Будь моей единственной
Если бы он попридержал язык, спал бы сейчас на удобной, хотя и узковатой кровати в ангаре "Лайф медэвак", а не мучался на этом мебельном недоразумении. И не должен был бы еще неделю разыгрывать из себя мужа Калли.
Но как бы он ни ругал себя, он знал, что поступил правильно. Познакомившись с Кальбертсоном и услышав рассказ Калли о том, как его родители с помощью денег и связей отобрали ребенка у девушки, забеременевшей от Крега, Хантер не на шутку испугался за Калли.
До чего высокомерные люди! Какое они имеют право отнимать ребенка у матери всего лишь на том основании, что в нем течет кровь Кальбертсонов?
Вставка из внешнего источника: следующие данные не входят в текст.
/-! ### deferRequest -/

@[simp] theorem deferRequest_part (r : Request) (n : Station) (s : State) : (deferRequest r n s).part = s.part := by
  unfold deferRequest
  dsimp only
  (repeat' split) <;> simp
@[simp] theorem deferRequest_port (r : Request) (n : Station) (s : State) : (deferRequest r n s).port = s.port := by
  unfold deferRequest
  dsimp only
  (repeat' split) <;> simp
@[simp] theorem deferRequest_cfg (r : Request) (n : Station) (s : State) : (deferRequest r n s).cfg = s.cfg := by
  unfold deferRequest
  dsimp only
  (repeat' split) <;> simp
@[simp] theorem deferRequest_profiles (r : Request) (n : Station) (s : State) : (deferRequest r n s).profiles = s.profiles := by
  unfold deferRequest
  dsimp only
  (repeat' split) <;> simp
@[simp] theorem deferRequest_engine_share (r : Request) (n : Station) (s : State) : (deferRequest r n s).engine.share = s.engine.share := by
  unfold deferRequest
  dsimp only
  (repeat' split) <;> simp
@[simp] theorem deferRequest_engine_pointer (r : Request) (n : Station) (s : State) : (deferRequest r n s).engine.pointer = s.engine.pointer := by
  unfold deferRequest
  dsimp only
  (repeat' split) <;> simp
@[simp] theorem deferRequest_engine_divider (r : Request) (n : Station) (s : State) : (deferRequest r n s).engine.divider = s.engine.divider := by
  unfold deferRequest
  dsimp only
  (repeat' split) <;> simp
@[simp] theorem deferRequest_engine_bus (r : Request) (n : Station) (s : State) : (deferRequest r n s).engine.bus = s.engine.bus := by
  unfold deferRequest
  dsimp only
  (repeat' split) <;> simp
@[simp] theorem deferRequest_xmem (r : Request) (n : Station) (s : State) : (deferRequest r n s).xmem = s.xmem := by
  unfold deferRequest
  dsimp only
  (repeat' split) <;> simp
@[simp] theorem deferRequest_channels (r : Request) (n : Station) (s : State) : (deferRequest r n s).channels = s.channels := by
  unfold deferRequest
  dsimp only
  (repeat' split) <;> simp
@[simp] theorem deferRequest_attn (r : Request) (n : Station) (s : State) : (deferRequest r n s).attn = s.attn := by
  unfold deferRequest
  dsimp only
  (repeat' split) <;> simp
@[simp] theorem deferRequest_alerts_config (r : Request) (n : Station) (s : State) : (deferRequest r n s).alerts.config = s.alerts.config := by
  unfold deferRequest
  dsimp only
  (repeat' split) <;> simp
@[simp] theorem deferRequest_alerts_sense (r : Request) (n : Station) (s : State) : (deferRequest r n s).alerts.sense = s.alerts.sense := by
  unfold deferRequest
  dsimp only
  (repeat' split) <;> simp
@[simp] theorem deferRequest_alerts_inService (r : Request) (n : Station) (s : State) : (deferRequest r n s).alerts.inService = s.alerts.inService := by
  unfold deferRequest
  dsimp only
  (repeat' split) <;> simp
@[simp] theorem deferRequest_fault (r : Request) (n : Station) (s : State) : (deferRequest r n s).fault = s.fault := by
  unfold deferRequest
  dsimp only
  (repeat' split) <;> simp
@[simp] theorem deferRequest_free (r : Request) (n : Station) (s : State) : (deferRequest r n s).free = s.free := by
  unfold deferRequest
  dsimp only
  (repeat' split) <;> simp
@[simp] theorem deferRequest_pending (r : Request) (n : Station) (s : State) : (deferRequest r n s).pending = s.pending := by
  unfold deferRequest
  dsimp only
  (repeat' split) <;> simp
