-- ==== Sys2Proof/Tests/Slice0.lean ====
section
/-! SUPPORT. Tests: the operand checks, one small step of each command, and for each statement of Certificates/Slice0 with
hypotheses a concrete state that meets them. -/

open Sys2Proof Sys2Proof.Machine

namespace Sys2Proof.Tests

/-! ### Small states -/

/-- The state after a command. -/
def after (c : Instr) (s : State) : State :=
  match exec c s with
  | .next t => t
  | .fault _ => s
  | .refused _ => s

/-- RUNNING, with station 1 enabled. -/
def on : State :=
  { State.reset with
    engine := { Engine.reset with run := .running }
    profiles := State.reset.profiles.set 0 { Profile.reset with enabled := true } }

/-- RESET# asserted. -/
def held : State := { State.reset with part := .resetAsserted, engine := { Engine.reset with bus := .resetting 1 false } }

/-- INIT. -/
def sweeping : State := { held with part := .init 9 }

/-- A bus reset interval in its k-th period. -/
def interval (k : Nat) : State := on.setBus (.resetting k false)

/-- Argument words. -/
def args (a b : Word) (s : State) : State := { s with port := { s.port with arg0 := a, arg1 := b } }

/-- A WRITE of ABCDh to register 2 of station 1, tag 5. -/
def write5 : Request := { tag := 5, body := .write 0 2 0xABCD false, state := .waiting, defers := 0, reserved := false }

/-- The same, dispatched. -/
def active5 : Request := { write5 with state := .active, reserved := true }

/-- A state with one request record. -/
def queued (r : Request) : State :=
  { on with
    rq := { on.rq with records := [r] }
    cq := { on.cq with reserved := if r.reserved then 1 else 0, tags := on.cq.tags.set r.tag.toNat true } }

/-- The staged submission of a kind to a station. -/
def staged (kind : BitVec 3) (station : BitVec 5) (operand : Byte) : State :=
  { on with
    port := { on.port with
      sub := { kind := kind, silent := false, tag := 5, station := station, operand := operand, data := 0xABCD } } }

/-- A completion at the head. -/
def head5 : Completion := { tag := 5, kind := .read, station := some 0, status := .ok, defers := 15, data := 0x1234 }

/-- A state with one completion. -/
def done : State := { on with cq := { on.cq with records := [head5], tags := on.cq.tags.set 5 true } }

/-- A cycle of station 1 in a phase. -/
def cyc (x : Phase) : Cycle :=
  { captured := some { window := 2, hold := 1, spacing := 2, parity := true }, phase := x, hold := 0 }

/-- Bus work of an owner. -/
def work (o : Owner) (k : CycleKind) (c : Option Cycle) : BusWork :=
  { owner := o, kind := k, station := some 0, operand := 2, data := 0xABCD, cycle := c }

/-- The request of tag 5 on the bus, in a phase. -/
def inCycle (k : CycleKind) (x : Phase) : State := (queued active5).setBus (.cycle (work (.queue 5) k (some (cyc x))))
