-- ==== Sys2Proof/Config.lean ====
section
/-! DEFINITION. What the enumerated fields of the tables can mean, and the free values: constants without a body that
stand for what the manual leaves open. Nothing can be proved of their values, so a statement that holds holds for
every value of them. -/

namespace Sys2Proof

/-- How a section's direction acts on the load moment (05, 5.1). -/
inductive Effect where
  | none
  | raises
  | lowers
deriving DecidableEq, Repr, Inhabited

/-- The role of an axis record (06, 6.1). -/
inductive Role where
  | none
  | lift
  | grapple
deriving DecidableEq, Repr, Inhabited

/-- The sign field of an axis record (04, 4.3). -/
inductive AxisSense where
  | normal
  | inverted
deriving DecidableEq, Repr, Inhabited

/-- What starts a weigh cycle besides a request (06, 6.1). -/
inductive TriggerMode where
  | off
  | button
  | auto
deriving DecidableEq, Repr, Inhabited

/-- Whether a retry waits through the settle delay again (06, 6.1). -/
inductive SettleMode where
  | first
  | each
deriving DecidableEq, Repr, Inhabited

/-- Which chassis tilt a sector reads (03, 3.1). -/
inductive TiltAxis where
  | pitch
  | roll
deriving DecidableEq, Repr, Inhabited

/-- The sense in which a sector reads it (03, 3.1). -/
inductive TiltSign where
  | plus
  | minus
deriving DecidableEq, Repr, Inhabited

/-! The free values. All but the last two stand for words that field validation would refuse, in an image that start-up
loading made active by its sum alone (R170 validates no field), where the manual gives them no meaning (log entries 13,
14, 29 and 32). -/

/-- The section named by a section word that is neither 0..5 nor 65535. DESIGN CHOICE, log entry 13. -/
opaque Config.sectionOf : Word → Option (Fin 6)

/-- The sense given by a sign word that is neither 0 nor 1. DESIGN CHOICE, log entry 13. -/
opaque Config.senseOf : Word → AxisSense

/-- The effect given by an effect byte above 2. DESIGN CHOICE, log entry 13. -/
opaque Config.effectOf : Byte → Effect

/-- The role given by a role word above 2. DESIGN CHOICE, log entry 13. -/
opaque Config.roleOf : Word → Role

/-- Which of several axes that name one section, or carry one role, governs it. DESIGN CHOICE, log entry 13. -/
opaque Config.axisPick : Image → Nat → Nat

/-- The output of a role (by its number) whose axis names no section: only a loaded image can hold such an axis (R154,
R170), and R107 gives 0 only where no axis has the role. DESIGN CHOICE, log entry 29. -/
opaque Config.outputWithoutSection : Image → Nat → Int

/-- Whether LIMIT, and not CLEAR, is entered at a U that is at or above the threshold of LIMIT and below warn_at: only
in a loaded image do the thresholds fail to nest (R157, R170), and then two rows of R50, R51 or R52 hold. Of the image,
the threshold and U. DESIGN CHOICE, log entry 32. -/
opaque Config.limitGoverns : Image → Nat → Nat → Bool

/-- The section byte of a valve command frame for a quotient by 8 outside a signed byte: outputs lie within
−1000..+1000 (R88) but under a loaded FMT with a gain above 1000 (R170), and R98 states no byte then. DESIGN CHOICE, log
entry 33. -/
opaque Config.wideSectionByte : Int → Byte

/-- The trigger mode given by a word above 2. DESIGN CHOICE, log entry 13. -/
opaque Config.triggerModeOf : Word → TriggerMode

/-- The settle mode given by a word above 1. DESIGN CHOICE, log entry 13. -/
opaque Config.settleModeOf : Word → SettleMode

/-- The tilt axis given by a word above 1. DESIGN CHOICE, log entry 13. -/
opaque Config.tiltAxisOf : Word → TiltAxis

/-- The tilt sign given by a word above 1. DESIGN CHOICE, log entry 13. -/
opaque Config.tiltSignOf : Word → TiltSign

/-- One less than the sector count given by a count word outside 1..8. DESIGN CHOICE, log entry 13. -/
opaque Config.sectorCountOf : Word → Fin 8

/-- The sector of a slew angle that no sector start lies at or below. DESIGN CHOICE, log entry 13. -/
opaque Config.sectorUnchosen : Image → Nat → Fin 8

/-- The quotient of R4 when the full count equals the zero count. DESIGN CHOICE, log entry 14. -/
opaque Config.zeroSpanQuotient : Int → Int

/-- The warn speed when the Limiter stands in WARN and no RCT is active, which no run reaches (R87). DESIGN CHOICE,
log entry 15. -/
opaque Config.warnSpeedWithoutChart : Nat

/-- Whether the notice starts before the response when one step brings both to a free Cab Port (R185 allows either
order). The argument is the state's counter of free choices. DESIGN CHOICE, log entry 11. -/
opaque Config.noticeFirst : Nat → Bool

end Sys2Proof
end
Подумав о бесчеловечности этих людей, он вдруг осознал, что если бы Эмеральд Ларсон захотела, она тоже могла бы отобрать его и братьев у матерей – денег и власти у нее на это точно бы хватило. Но Эмеральд не смотрела на внуков как на свою собственность, она довольствовалась наблюдением за их жизнью издалека. И впервые с тех пор, как он узнал о своем отце, Хантер почувствовал признательность к Эмеральд за те жертвы, что она принесла ради него.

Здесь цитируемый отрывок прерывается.